И вот за вычетом этих двенадцати — только и останется то, что можно назвать Русь, как называли издавна
(слово «русский» веками обнимало малороссов, великороссов и белорусов), или — Россия (название с XVIII
века) или, по верному смыслу теперь: Российский Союз.
И все равно — еще останется в нем сто народов и народностей, от вовсе немалых до вовсе малых. И вот
тут-то, с этого порога — можно и надо проявить нам всем великую мудрость и доброту, только от этого
момента можно и надо приложить все силы разумности и сердечности, чтоб утвердить плодотворную
содружность наций, и цельность каждой в ней культуры, и сохранность каждого в ней языка.
СЛОВО К ВЕЛИКОРОССАМ
Еще в начале века наш крупный государственный ум С. Е. Крыжановский предвидел: «Коренная Россия не
располагает запасом культурных и нравственных сил для ассимиляции всех окраин. Это истощает русское
национальное ядро.»
А ведь то сказано было — в богатой, цветущей стране, и прежде всех миллионных истреблений нашего
народа, да не слепо подряд, а уцеленно выбивавших самый русский отбор.
А уж сегодня это звучит с тысячекратным смыслом: нет у нас сил на окраины, ни хозяйственных сил, ни
духовных. Нет унас сил на Империю! — и не надо, и свались она с наших плеч: она размозжает нас, и
высасывает, и ускоряет нашу гибель.
Я с тревогой вижу, что пробуждающееся русское национальное самосознание во многой доле своей никак
не может освободиться от пространнодержавного мышления, от имперского дурмана, переняло от
коммунистов никогда не существовавший дутый «советский патриотизм» и гордится той «великой советской
державой», которая в эпоху чушки Ильича-второго только изглодала последнюю производительность наших
десятилетий на бескрайние и никому не нужные (и теперь вхолостую уничтожаемые) вооружения, опозорила
нас, представила всей планете как лютого жадного безмерного захватчика — когда наши колени уже дрожат,
вот-вот мы свалимся от бессилия.
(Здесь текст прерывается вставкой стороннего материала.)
/-- Reset adds at most the call it interrupts, and no completion (R191). -/
theorem blockReset_addsAtMostOne (p : Option Nat) (s : State) :
    AddsAtMostOne s (s.blockReset p) := by
  unfold State.blockReset
  obtain hleft | ⟨c, n, hc, hleft⟩ := abandonCall_cases p s <;> rw [hleft]
  · exact ⟨rfl, .inl rfl, .inl rfl, .inl rfl⟩
  · exact ⟨rfl, .inr ⟨c, n, hc, rfl⟩, .inl rfl, .inr rfl⟩

/-- The requester is not reset (R191). -/
theorem State.blockReset_requester (p : Option Nat) (s : State) :
    (s.blockReset p).requester = s.requester := by
  obtain hleft | ⟨c, n, -, hleft⟩ := abandonCall_cases p s <;>
    simp only [State.blockReset, hleft, State.sendCall_requester]

/-- One step of an operation adds a call, or a completion, or both when the call fails. -/
theorem exec_addsAtMostOne {i : Instr} {s t : State} (h : exec i s = .next t) :
    AddsAtMostOne s t := by
  obtain ⟨-, -, rfl⟩ | ⟨c, d, -, hc, -, rfl⟩ | ⟨c, e, n, hp, hc, -, rfl⟩ | ⟨hp, -, rfl⟩ :=
    exec_next_cases h
  · exact ⟨rfl, .inl rfl, .inl rfl, .inl rfl⟩
  · exact ⟨rfl, .inr ⟨c, (callOut c).length, hc, rfl⟩, .inl rfl, .inr rfl⟩
  · exact ⟨rfl, .inr ⟨c, n, hc, rfl⟩, .inr ⟨hp, rfl, _, rfl⟩, .inr rfl⟩
  · obtain ⟨c, crc, hfin, -⟩ := finishStep_eq i s
    rw [hfin]
    exact ⟨rfl, .inl rfl, .inr ⟨hp, rfl, c, rfl⟩, .inl rfl⟩

/-- At IDLE an operation that is not refused is RUNNING after its step (R26). -/
theorem exec_idle_phase {i : Instr} {s t : State} (h : exec i s = .next t) (hp : s.phase = .idle) :
    t.phase = .running := by
  obtain ⟨-, -, rfl⟩ | ⟨-, -, hrun, -⟩ | ⟨-, -, -, hrun, -⟩ | ⟨hrun, -⟩ := exec_next_cases h
  · rfl
  all_goals cases hp.symm.trans hrun

/-- Settles O31, by what `step` can do: reset, hold still, accept, or go on with the operation. -/
theorem stepAddsAtMostOneCallAndOneCompletion :
    Obligations.StepAddsAtMostOneCallAndOneCompletion := by
  intro s t h
  obtain ⟨p, -, rfl⟩ | ⟨-, -, -, rfl⟩ | ⟨r, rest, i, hpres, -, hexec⟩ | ⟨i, -, -, -, hexec⟩ :=
    step_next_cases h
  · obtain ⟨hcfg, htraffic, hcompletions, hanswers⟩ := blockReset_addsAtMostOne p s
    exact ⟨hcfg, htraffic, hcompletions, hanswers, .inl (State.blockReset_requester p s)⟩
  · exact ⟨rfl, .inl rfl, .inl rfl, .inl rfl, .inl rfl⟩
  · obtain ⟨hcfg, htraffic, hcompletions, hanswers⟩ := exec_addsAtMostOne hexec
    obtain ⟨hreq, hport, -⟩ := execFrame _ t i hexec
    refine ⟨hcfg, htraffic, hcompletions, hanswers,
      .inr ⟨hpres.idle, exec_idle_phase hexec hpres.idle, ?_⟩⟩
    rw [hreq, hport, hpres.requester]
  · obtain ⟨hcfg, htraffic, hcompletions, hanswers⟩ := exec_addsAtMostOne hexec
    obtain ⟨-, hport, -⟩ := execFrame s t i hexec
    exact ⟨hcfg, htraffic, hcompletions, hanswers, .inl hport⟩

/-! ### The requests that are refused -/

/-- Settles O32: such a code decodes to no operation. -/
theorem unassignedOpCodesAreRefused : Obligations.UnassignedOpCodesAreRefused :=
  fun _ _ _ h hop => step_refused_of_unassigned h (decode_unassigned hop)

/-- At IDLE a well-formed operation is accepted (R26). -/
theorem exec_accept {i : Instr} {s : State} (hp : s.phase = .idle) (hw : i.WellFormed s.cfg) :
    exec i s = .next (s.load (script s.cfg i) (frameBuffer i)) := by
  rw [exec_eq_operate, operate_accept hp hw]

/-- At IDLE an operation that meets a refusal is refused (R174, R175). -/
theorem exec_refuse {i : Instr} {s : State} {q : Refusal} (hp : s.phase = .idle)
    (hq : refusalOf s.cfg i = some q) : exec i s = .refused q := by
  rw [exec_eq_operate, operate_refuse hp hq]

/-- A frame is that of the masked index (R101). -/
theorem cmdFrame_mask (idx : BitVec 8) (arg : Arg) :
    cmdFrame (idx &&& 0x3F#8) arg = cmdFrame idx arg := by
  rw [cmdFrame_eq_iff, framingByte_eq_iff, BitVec.and_assoc, BitVec.and_self]
  exact ⟨rfl, rfl⟩

/-- Settles O33: the check lets every index pass under `mask`, and none of these under `refuse`. -/
theorem oversizeIndexFollowsThePolicy : Obligations.OversizeIndexFollowsThePolicy := by
  intro s idx arg hp hidx
  refine ⟨fun hmask => ?_, fun hrefuse => ?_⟩
  · have hw : (Instr.writeCmd idx arg).WellFormed s.cfg := checkIndex_eq_none (.inl hmask)
    refine ⟨_, exec_accept hp hw, ?_⟩
    rw [cmdFrame_mask]
    rfl
  · refine exec_refuse hp ?_
    simp only [refusalOf, Instr.check, checkIndex_eq_some hrefuse hidx]

/-- An operation that fails the length check is refused for that length (R175). -/
theorem exec_refuse_oversizeBuffer {i : Instr} {s : State} {len m : Nat} (hp : s.phase = .idle)
    (hcheck : i.check s.cfg = s.cfg.checkLength len) (hm : s.cfg.maxDataLen = some m)
    (hlen : m < len) : exec i s = .refused (.oversizeBuffer len) := by
  refine exec_refuse hp ?_
  simp only [refusalOf, hcheck, checkLength_eq_some hm hlen]

/-- With MAX_DATA_LEN unbounded every length passes the check (R175). -/
theorem checkLength_unbounded {p : Params} (h : p.maxDataLen = none) (len : Nat) :
    p.checkLength len = none :=
  checkLength_eq_none (by simp [h])
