/-- Two elements within as many columns, and as many rows, of each other. -/
def near (p : Part) (cols rows l k : Nat) : Bool :=
  decide ((columnOf p l - columnOf p k).natAbs ≤ cols ∧ (rowOf p l - rowOf p k).natAbs ≤ rows)

/-! ### Connections, routes and reconfigurations -/

/-- Egress port by ingress port, for the connected ones. -/
abbrev ConnMap := Sparse Nat

/-- Domain definitions (R21, *Table — Domain definition*): domain by ingress and by egress port where it is not domain 0,
discipline by domain where it is not static, protected domains. -/
structure Domains where
  ing  : Sparse Nat := []
  egr  : Sparse Nat := []
  disc : Sparse Disc := []
  prot : BitVec 16 := 0
  deriving DecidableEq, Repr

/-- Disturbance report (*Table — Disturbance report*). -/
structure Disturb where
  outcome  : Nat := 0
  flips    : Nat := 0
  moved    : Nat := 0
  domains  : BitVec 16 := 0
  byDomain : List Nat := []
  movedMap : PortMap := 0
  blocker  : W32 := 0xFFFFFFFF
  phase    : Nat := 0
  deriving DecidableEq, Repr

/-- Stored configuration record (*Table — Stored configuration record*), less NUMBER, which is its place. -/
structure CfgRec where
  valid    : Bool := false
  entryRouted : Bool := false
  reroute  : Bool := false
  scope    : BitVec 16 := 0
  movedDom : BitVec 16 := 0
  gen      : W32 := 0
  routedAt : Time := 0
  report   : Disturb := {}
  ports    : PortMap := 0          -- ingress ports of SCOPE and MOVED when it was routed
  conn     : Sparse Nat := []
  claim    : CellMap := 0
  cells    : CellMap := 0
  deriving DecidableEq, Repr

/-! ### Calendars, entries and trains -/

/-- A calendar bank as it is written: header bytes (none when the bank is empty) and entries of 16 bytes (R187, R296). -/
structure CalBank where
  hdr  : List Byte := []
  ents : Sparse (List Byte) := []
  deriving DecidableEq, Repr

/-- States of a tracked entry, in the order of their codes (R196). -/
inductive EState where
  | pending | scheduled | armed | fired | skipped | refused
  deriving DecidableEq, Repr

/-- A committed tracked entry (*Table — Tracked entry*), the SEQ of the reconfiguration that armed it (R242), the model's notes on
how it came to fire (R202, R198), whether R181 kept it from being armed in time (R198), and whether it was mirrored as ARMED by a follow
that never came (R251). -/
structure TEntry where
  used    : Bool := false
  train   : Nat := 0
  domain  : Nat := 0
  sense   : Bool := false
  state   : EState := .pending
  config  : Nat := 0
  pos     : W32 := 0
  lead    : Nat := 0
  tFire   : Time := 0
  seqUsed : W32 := 0
  reconf  : Option W32 := none
  short   : Bool := false
  overtaken : Bool := false
  missed  : Bool := false
  lost    : Bool := false
  deriving DecidableEq, Repr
Это вреднейшее искривление нашего сознания: «зато большая страна, с
нами везде считаются», — это и есть, уже при нашем умирании, беззаветная поддержка коммунизма. Могла
же Япония примириться, отказаться и от международной миссии и от заманчивых политических авантюр — и
сразу расцвела.
Надо теперь жестко выбрать: между Империей, губящей прежде всего нас самих, — и духовным и
телесным спасением нашего же народа.
Все знают: растет наша смертность, и превышает рождения, — мы так исчезнем с Земли! Держать великую
Империю — значит вымертвлять свой собственный народ. Зачем этот разнопестрый сплав? — чтобы русским
потерять свое неповторимое лицо? Не к широте Державы мы должны стремиться, а к ясности нашего духа в
остатке ее. Отделением двенадцати республик, этой кажущейся жертвой — Россия, напротив, освободит сама
себя для драгоценного внутреннего развития, наконец обратит внимание и прилежание на саму себя. Да в
нынешнем смешении — какая надежда и на сохранение, развитие русской культуры? все меньшая, все идет —
в перемес и в перемол.
К сожалению, этот мираж «единонеделимства» 70 лет несла через свою нищету и беды и наша стойкая,
достойная русская эмиграция. Да ведь для «единонеделимца» 1914 года — и Польша «наша» (взбалмошная
фантазия Александра I «осчастливить» ее своим попечительством), и никак «отдать» ее нельзя. Но кто
возьмется настаивать на этом сегодня? Неужели Россия обеднилась от отделения Польши и Финляндии? Да
только распрямилась. И так — еще больше распрямимся от давящего груза «среднеазиатского подбрюшья»,
столь же необдуманного завоевания Александра II, — лучше б эти силы он потратил на недостроенное здание
своих реформ, на рождение подлинно народного земства.
146
Наш философ этого века Ив. А. Ильин писал, что духовная жизнь народа важней охвата его территории или
даже хозяйственного богатства; выздоровление и благоденствие народа несравненно дороже всяких внешних
престижных целей.
Да окраины уже реально отпадают. Не ждать же нам, когда наши беженцы беспорядочно хлынут оттуда
уже миллионами.
Надо перестать попугайски повторять: «мы гордимся, что мы русские», «мы гордимся своей необъятной
родиной», «мы гордимся...». Надо понять, что после всего того, чем мы заслуженно гордились, наш народ
отдался духовной катастрофе Семнадцатого года (шире: 1915-1932), и с тех пор мы — до жалкости не прежние,
и уже нельзя в наших планах на будущее заноситься: как бы восстановить государственную мощь и внешнее
величие прежней России. Наши деды и отцы, «втыкая штык землю» во время смертной войны, дезертируя,
чтобы пограбить соседей у себя дома, — уже тогда сделали выбор за нас — пока на одно столетие, а то,
смотри, и на два. Не гордиться нам и советско-германской войной, на которой мы уложили за 30 миллионов,
вдесятеро гуще, чем враг, и только утвердили над собой деспотию. Не «гордиться» нам, не протягивать лапы к
чужим жизням — а осознать свой народ в провале измождающей болезни, и молиться, чтобы послал нам Бог
выздороветь, и разум действий для того.
А если верно, что Россия эти десятилетия отдавала свои жизненные соки республикам, — так и
хозяйственных потерь мы от этого не понесем, только экономия физических сил.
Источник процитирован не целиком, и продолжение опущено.